Using this interpretation, the requirements translate to:

  [[!plus#(O(_x0), O(_x1))]] = 2x0 + 2x1 >= 2x0 + 2x1 = [[!plus#(_x0, _x1)]] 
  [[!plus#(O(_x0), I(_x1))]] = 4 + 2x0 + 2x1 > 2x0 + 2x1 = [[!plus#(_x0, _x1)]] 
  [[!plus#(I(_x0), O(_x1))]] = 4 + 2x0 + 2x1 > 2x0 + 2x1 = [[!plus#(_x0, _x1)]] 
  [[!plus#(I(_x0), I(_x1))]] = 8 + 2x0 + 2x1 > 4 + 2x0 + 2x1 = [[!plus#(!plus(_x0, _x1), I(0))]] 
  [[!plus#(I(_x0), I(_x1))]] = 8 + 2x0 + 2x1 > 2x0 + 2x1 = [[!plus#(_x0, _x1)]] 
  [[O(0)]] = 0 >= 0 = [[0]] 
  [[!plus(0, _x0)]] = x0 >= x0 = [[_x0]] 
  [[!plus(_x0, 0)]] = x0 >= x0 = [[_x0]] 
  [[!plus(O(_x0), O(_x1))]] = x0 + x1 >= x0 + x1 = [[O(!plus(_x0, _x1))]] 
  [[!plus(O(_x0), I(_x1))]] = 2 + x0 + x1 >= 2 + x0 + x1 = [[I(!plus(_x0, _x1))]] 
  [[!plus(I(_x0), O(_x1))]] = 2 + x0 + x1 >= 2 + x0 + x1 = [[I(!plus(_x0, _x1))]] 
  [[!plus(I(_x0), I(_x1))]] = 4 + x0 + x1 >= 2 + x0 + x1 = [[O(!plus(!plus(_x0, _x1), I(0)))]] 

By the observations in [Kop12, Sec. 6.6], this reduction pair suffices; we may thus replace the dependency pair problem (P_1, R_0, minimal, formative) by (P_3, R_0, minimal, formative), where P_3 consists of:

  !plus#(O(X), O(Y)) =#> !plus#(X, Y)   

Thus, the original system is terminating if (P_3, R_0, minimal, formative) is finite.

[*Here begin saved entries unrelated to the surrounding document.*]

/-- 41_codec.md R130, whole: what ENCODE_UDP builds, copied to RXBUF, DECODE classifies as UDP with the same
addresses, lengths and payload. -/
def Obligations.EncodeDecodeRoundTrip : Prop :=
  ∀ (n : Nat) (s t u : State), s.params.Legal → n ≤ (readReg .mtu s).toNat → 42 + n ≤ s.params.bufBytes →
    exec (.encodeUdp n) s = .next t →
    u.params = s.params → n ≤ (readReg .rxCap u).toNat →
    (∀ i, i < (readReg .txLen t).toNat → u.byteAt .rx i = t.byteAt .tx i) →
    ∃ v, exec (.decode (readReg .txLen t).toNat) u = .next v ∧ statusCode v = 0 ∧
      readReg .rxClass v = 2 ∧ (readReg .payLen v).toNat = n ∧
      (∀ i, i < n → v.byteAt .rx (42 + i) = s.byteAt .tx (42 + i)) ∧
      macOf .ethDstHi .ethDstLo v = macOf .dstMacHi .dstMacLo s ∧
      macOf .ethSrcHi .ethSrcLo v = macOf .localMacHi .localMacLo s ∧
      readReg .ipSrc v = readReg .localIp s ∧ readReg .ipDst v = readReg .dstIp s ∧
      readReg .udpSport v = readReg .localPort s ∧ readReg .udpDport v = readReg .dstPort s ∧
      (readReg .udpLen v).toNat = 8 + n ∧ (readReg .ipTotlen v).toNat = 28 + n

/-! ## ARP_HANDLE -/

/-- The latched decode is an ARP request for the local address (42_arp.md R141). -/
def Sys2Proof.RequestForUs (s : State) : Prop :=
  readReg .rxClass s = 1 ∧ readReg .arpHrdPro s = 0x00010800 ∧ (readReg .arpLenOp s).extractLsb' 0 16 = 0x0001 ∧
  readReg .arpTpa s = readReg .localIp s

/-- 42_arp.md R141, whole: without a match ARP_RESULT is 0 and nothing else changes, TX_LEN and TXBUF included; on a
match the reply, field by field, TX_LEN and ARP_RESULT, and bytes past the padded frame and RXBUF are left alone.
HLN, PLN and THA of the request, and LEN, play no part (R142). -/
def Obligations.ArpHandleResult : Prop :=
  SpelledBy 0x00000004 0x0000FFFF (fun w => .arpHandle (lenField w)) ∧
  (∀ (n : Nat) (s : State), ¬ RequestForUs s →
    ∃ t, exec (.arpHandle n) s = .next t ∧ Effect .noError [.arpResult] s t ∧ readReg .arpResult t = 0 ∧
      SameBuf .rx s t ∧ SameBuf .tx s t) ∧
  ∀ (n : Nat) (s : State), s.params.Legal → RequestForUs s →
    ∃ t, exec (.arpHandle n) s = .next t ∧ Effect .noError [.arpResult, .txLen] s t ∧
      readReg .arpResult t = 1 ∧ (readReg .txLen t).toNat = max 42 s.params.minFrame ∧
      be48At (t.byteAt .tx) 0 = macOf .arpShaHi .arpShaLo s ∧
      be48At (t.byteAt .tx) 6 = macOf .localMacHi .localMacLo s ∧
      be16At (t.byteAt .tx) 12 = 0x0806 ∧ be16At (t.byteAt .tx) 14 = 0x0001 ∧ be16At (t.byteAt .tx) 16 = 0x0800 ∧
      t.byteAt .tx 18 = 6 ∧ t.byteAt .tx 19 = 4 ∧ be16At (t.byteAt .tx) 20 = 0x0002 ∧
      be48At (t.byteAt .tx) 22 = macOf .localMacHi .localMacLo s ∧
      be32At (t.byteAt .tx) 28 = readReg .localIp s ∧
      be48At (t.byteAt .tx) 32 = macOf .arpShaHi .arpShaLo s ∧
      be32At (t.byteAt .tx) 38 = readReg .arpSpa s ∧
      (∀ i, 42 ≤ i → i < s.params.minFrame → t.byteAt .tx i = 0x00) ∧
      (∀ i, max 42 s.params.minFrame ≤ i → t.byteAt .tx i = s.byteAt .tx i) ∧
      SameBuf .rx s t

/-- The operand registers of ARP_HANDLE (42_arp.md R141). -/
def Sys2Proof.arpOperands : List Reg :=
  [.rxClass, .arpHrdPro, .arpLenOp, .arpShaHi, .arpShaLo, .arpSpa, .arpTpa, .localMacHi, .localMacLo, .localIp]

/-- 42_arp.md R140 and R144: ARP_HANDLE reads the latched decode and the local identity, no RXBUF byte and nothing
left from earlier replies: two blocks that agree on those answer alike; without a latched ARP packet there is no
reply. -/
def Obligations.ArpHandleReadsOnlyItsOperands : Prop :=
  ∀ (n m : Nat) (s u : State), s.params = u.params → s.params.Legal →
    (∀ r ∈ arpOperands, readReg r s = readReg r u) →
    ∃ t v, exec (.arpHandle n) s = .next t ∧ exec (.arpHandle m) u = .next v ∧
      readReg .arpResult t = readReg .arpResult v ∧
      (readReg .arpResult t = 1 → readReg .txLen t = readReg .txLen v ∧
        ∀ i, i < (readReg .txLen t).toNat → t.byteAt .tx i = v.byteAt .tx i) ∧
      (readReg .rxClass s ≠ 1 → readReg .arpResult t = 0)

/-- The reply, received by another block, decodes as an ARP reply (OP 2) with sender and target swapped: the sender
is the local identity, the target the original sender (42_arp.md R141, R142; 41_codec.md R125). -/
def Obligations.ArpReplyDecodesSwapped : Prop :=
  ∀ (n : Nat) (s t u : State), s.params.Legal → RequestForUs s → exec (.arpHandle n) s = .next t →
    u.params = s.params → (∀ i, i < (readReg .txLen t).toNat → u.byteAt .rx i = t.byteAt .tx i) →
    ∃ v, exec (.decode (readReg .txLen t).toNat) u = .next v ∧ readReg .rxClass v = 1 ∧
      readReg .arpHrdPro v = readReg .arpHrdPro s ∧ readReg .arpLenOp v = 0x06040002 ∧
      macOf .ethDstHi .ethDstLo v = macOf .arpShaHi .arpShaLo s ∧
      macOf .ethSrcHi .ethSrcLo v = macOf .localMacHi .localMacLo s ∧
      macOf .arpShaHi .arpShaLo v = macOf .localMacHi .localMacLo s ∧
      readReg .arpSpa v = readReg .localIp s ∧
      macOf .arpThaHi .arpThaLo v = macOf .arpShaHi .arpShaLo s ∧
      readReg .arpTpa v = readReg .arpSpa s

/-! ## MATCH_UDP -/

/-- 43_rx_filter.md R151, whole: the outcome of the comparison as MATCH_RESULT reads it, unicast first, and that
nothing else but STATUS changes. -/
def Obligations.MatchUdpResult : Prop :=
  SpelledBy 0x00000005 0x0000FFFF (fun w => .matchUdp (lenField w)) ∧
  ∀ (n : Nat) (s : State), ∃ t, exec (.matchUdp n) s = .next t ∧ Effect .noError [.matchResult] s t ∧
    SameBuf .rx s t ∧ SameBuf .tx s t ∧
    (readReg .matchResult t = 1 ↔
      readReg .rxClass s = 2 ∧ readReg .ipDst s = readReg .localIp s ∧ readReg .udpDport s = readReg .localPort s) ∧
    (readReg .matchResult t = 2 ↔
      readReg .rxClass s = 2 ∧
      ¬ (readReg .ipDst s = readReg .localIp s ∧ readReg .udpDport s = readReg .localPort s) ∧
      readReg .mcastCfg s = 1 ∧ readReg .ipDst s = readReg .mcastIp s ∧
      readReg .udpDport s = readReg .mcastPort s) ∧
    (readReg .matchResult t = 0 ∨ readReg .matchResult t = 1 ∨ readReg .matchResult t = 2)

/-! ## Invariants -/

/-- Every step keeps the invariant (10_state.md R24, R41 to R46, R48; 41_codec.md R125, R126; 20_memory.md R61). -/
def Obligations.StepKeepsInvariant : Prop := ∀ s t : State, s.Inv → step s = .next t → t.Inv

/-- The invariant holds right after reset, for the default parameters and for every legal choice of them. -/
def Obligations.InvariantAtReset : Prop :=
  State.reset.Inv ∧ ∀ p : Config.Params, p.Legal → (State.resetWith p).Inv

/-- 41_codec.md R126: a step changes the latched decode only when it performs a DECODE without error, which then
describes the frame in RXBUF, or when it resets the block, which clears it. -/
def Obligations.LatchChangesOnlyByDecodeOrReset : Prop :=
  ∀ s t : State, step s = .next t → t.latch ≠ s.latch →
    (∃ (w : Word) (len : Nat), s.pend = some w ∧ s.engineWait = 0 ∧ decodeWord w = .ok (.decode len) ∧
      len ≤ s.params.bufBytes ∧ t.latch = decodeFrame (s.byteAt .rx) len s.cfg.rxCap) ∨
    (∃ e, s.hostIn.head? = some e ∧ e.resets = true ∧ t.latch = Latch.cleared)
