-- ==== Sys2Proof/Laws/Frame.lean ====
section
/-! SUPPORT. The laws of wire formats: a big-endian field written and read back, the halves of a MAC register, the
lengths of the headers, and the fields of a buffer that holds a list of bytes. -/

namespace Sys2Proof.Machine

/-! ## Fields split into bytes and put together again -/

theorem join16 (v : Half) : v.extractLsb' 8 8 ++ v.extractLsb' 0 8 = v := by
  apply BitVec.eq_of_toNat_eq
  rw [toNat_append_eq_add, toNat_extract, toNat_extract]
  have := v.isLt
  omega

theorem join32 (v : Word) :
    v.extractLsb' 24 8 ++ v.extractLsb' 16 8 ++ v.extractLsb' 8 8 ++ v.extractLsb' 0 8 = v := by
  apply BitVec.eq_of_toNat_eq
  simp only [toNat_append_eq_add, toNat_extract, Nat.reducePow]
  have := v.isLt
  omega

theorem join48 (v : Mac) :
    v.extractLsb' 40 8 ++ v.extractLsb' 32 8 ++ v.extractLsb' 24 8 ++ v.extractLsb' 16 8 ++ v.extractLsb' 8 8 ++
      v.extractLsb' 0 8 = v := by
  apply BitVec.eq_of_toNat_eq
  simp only [toNat_append_eq_add, toNat_extract, Nat.reducePow]
  have := v.isLt
  omega

/-- A MAC register written with its own value is unchanged. -/
@[simp] theorem ofMac_value (m : MacReg) : MacReg.ofMac m.value = m := by
  obtain ⟨hi, lo⟩ := m
  simp only [MacReg.ofMac, MacReg.value, MacReg.mk.injEq]
  have := hi.isLt
  have := lo.isLt
  constructor <;> apply BitVec.eq_of_toNat_eq <;>
    rw [toNat_extract, toNat_append_eq_add] <;> simp only [Nat.reducePow] <;> omega

/-- The halves of a MAC register written with a value put together give the value. -/
@[simp] theorem value_ofMac (v : Mac) : (MacReg.ofMac v).hi ++ (MacReg.ofMac v).lo = v := by
  apply BitVec.eq_of_toNat_eq
  rw [toNat_append_eq_add]
  simp only [MacReg.ofMac]
  rw [toNat_extract, toNat_extract]
  simp only [Nat.reducePow]
  have := v.isLt
  omega

/-! ## Big-endian fields of a buffer -/

theorem be16At_congr {rd rd' : Nat → Byte} {i : Nat} (h : ∀ k, k < 2 → rd (i + k) = rd' (i + k)) :
    be16At rd i = be16At rd' i := by
  have h0 := h 0 (by omega); have h1 := h 1 (by omega)
  simp only [Nat.add_zero] at h0
  simp only [be16At, h0, h1]

theorem be32At_congr {rd rd' : Nat → Byte} {i : Nat} (h : ∀ k, k < 4 → rd (i + k) = rd' (i + k)) :
    be32At rd i = be32At rd' i := by
  have h0 := h 0 (by omega); have h1 := h 1 (by omega); have h2 := h 2 (by omega); have h3 := h 3 (by omega)
  simp only [Nat.add_zero] at h0
  simp only [be32At, h0, h1, h2, h3]

theorem be48At_congr {rd rd' : Nat → Byte} {i : Nat} (h : ∀ k, k < 6 → rd (i + k) = rd' (i + k)) :
    be48At rd i = be48At rd' i := by
  have h0 := h 0 (by omega); have h1 := h 1 (by omega); have h2 := h 2 (by omega); have h3 := h 3 (by omega)
  have h4 := h 4 (by omega); have h5 := h 5 (by omega)
  simp only [Nat.add_zero] at h0
  simp only [be48At, h0, h1, h2, h3, h4, h5]

/-! ## Headers -/

@[simp] theorem datagramHeaders_length (c : ConfigRegs) (n : Nat) : (datagramHeaders c n).length = 42 := rfl

@[simp] theorem arpReplyBytes_length (l : Latch) (c : ConfigRegs) : (arpReplyBytes l c).length = 42 := rfl

@[simp] theorem datagramIpHeader_length (c : ConfigRegs) (n : Nat) (k : Half) :
    (datagramIpHeader c n k).length = 20 := rfl

/-- The IPv4 header around its checksum field, which stands at an even offset. -/
theorem datagramIpHeader_split (c : ConfigRegs) (n : Nat) : ∃ pre post : List Byte,
    pre.length = 10 ∧ post.length = 8 ∧ ∀ k, datagramIpHeader c n k = pre ++ be16 k ++ post :=
  ⟨[vihl45, 0x00] ++ be16 (BitVec.ofNat 16 (28 + n)) ++ be16 c.ipId ++ be16 0x0000 ++ [ttl64, ipProtoUdp],
    be32 c.localIp ++ be32 c.dstIp, rfl, rfl, fun _ => rfl⟩

/-- Byte `14 + k` of the headers is byte `k` of the IPv4 header. -/
theorem datagramHeaders_ip (c : ConfigRegs) (n k : Nat) (h : k < 20) :
    (datagramHeaders c n)[14 + k]? = (datagramIpHeader c n (datagramChecksum c n))[k]? := by
  have e : datagramHeaders c n = ethHeader c.dstMac.value c.localMac.value etypeIpv4 ++
      (datagramIpHeader c n (datagramChecksum c n) ++
        udpHeader c.localPort c.dstPort (BitVec.ofNat 16 (8 + n))) := by
    rw [datagramHeaders, List.append_assoc]
  have hl : (ethHeader c.dstMac.value c.localMac.value etypeIpv4).length = 14 := rfl
  rw [e, List.getElem?_append_right (by omega), hl, Nat.add_sub_cancel_left, List.getElem?_append_left (by simpa using h)]

end Sys2Proof.Machine
end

We consider the dependency pair problem (P_3, R_0, minimal, formative).

We apply the subterm criterion with the following projection function:

  nu(!plus#) = 1 

Thus, we can orient the dependency pairs as follows:

  nu(!plus#(O(X), O(Y))) = O(X) |> X = nu(!plus#(X, Y)) 

By [Kop12, Thm. 7.35], we may replace a dependency pair problem (P_3, R_0, minimal, f) by ({}, R_0, minimal, f).  By the empty set processor [Kop12, Thm. 7.15] this problem may be immediately removed.

As all dependency pair problems were succesfully simplified with sound (and complete) processors until nothing remained, we conclude termination.


+++ Citations +++

[Kop12]  C. Kop.  Higher Order Termination.  PhD Thesis, 2012.
[KusIsoSakBla09]  K. Kusakari, Y. Isogai, M. Sakai, and F. Blanqui.  Static Dependency Pair Method Based On Strong Computability for Higher-Order Rewrite Systems.  In volume 92(10) of IEICE Transactions on Information and Systems.  2007--2015, 2009.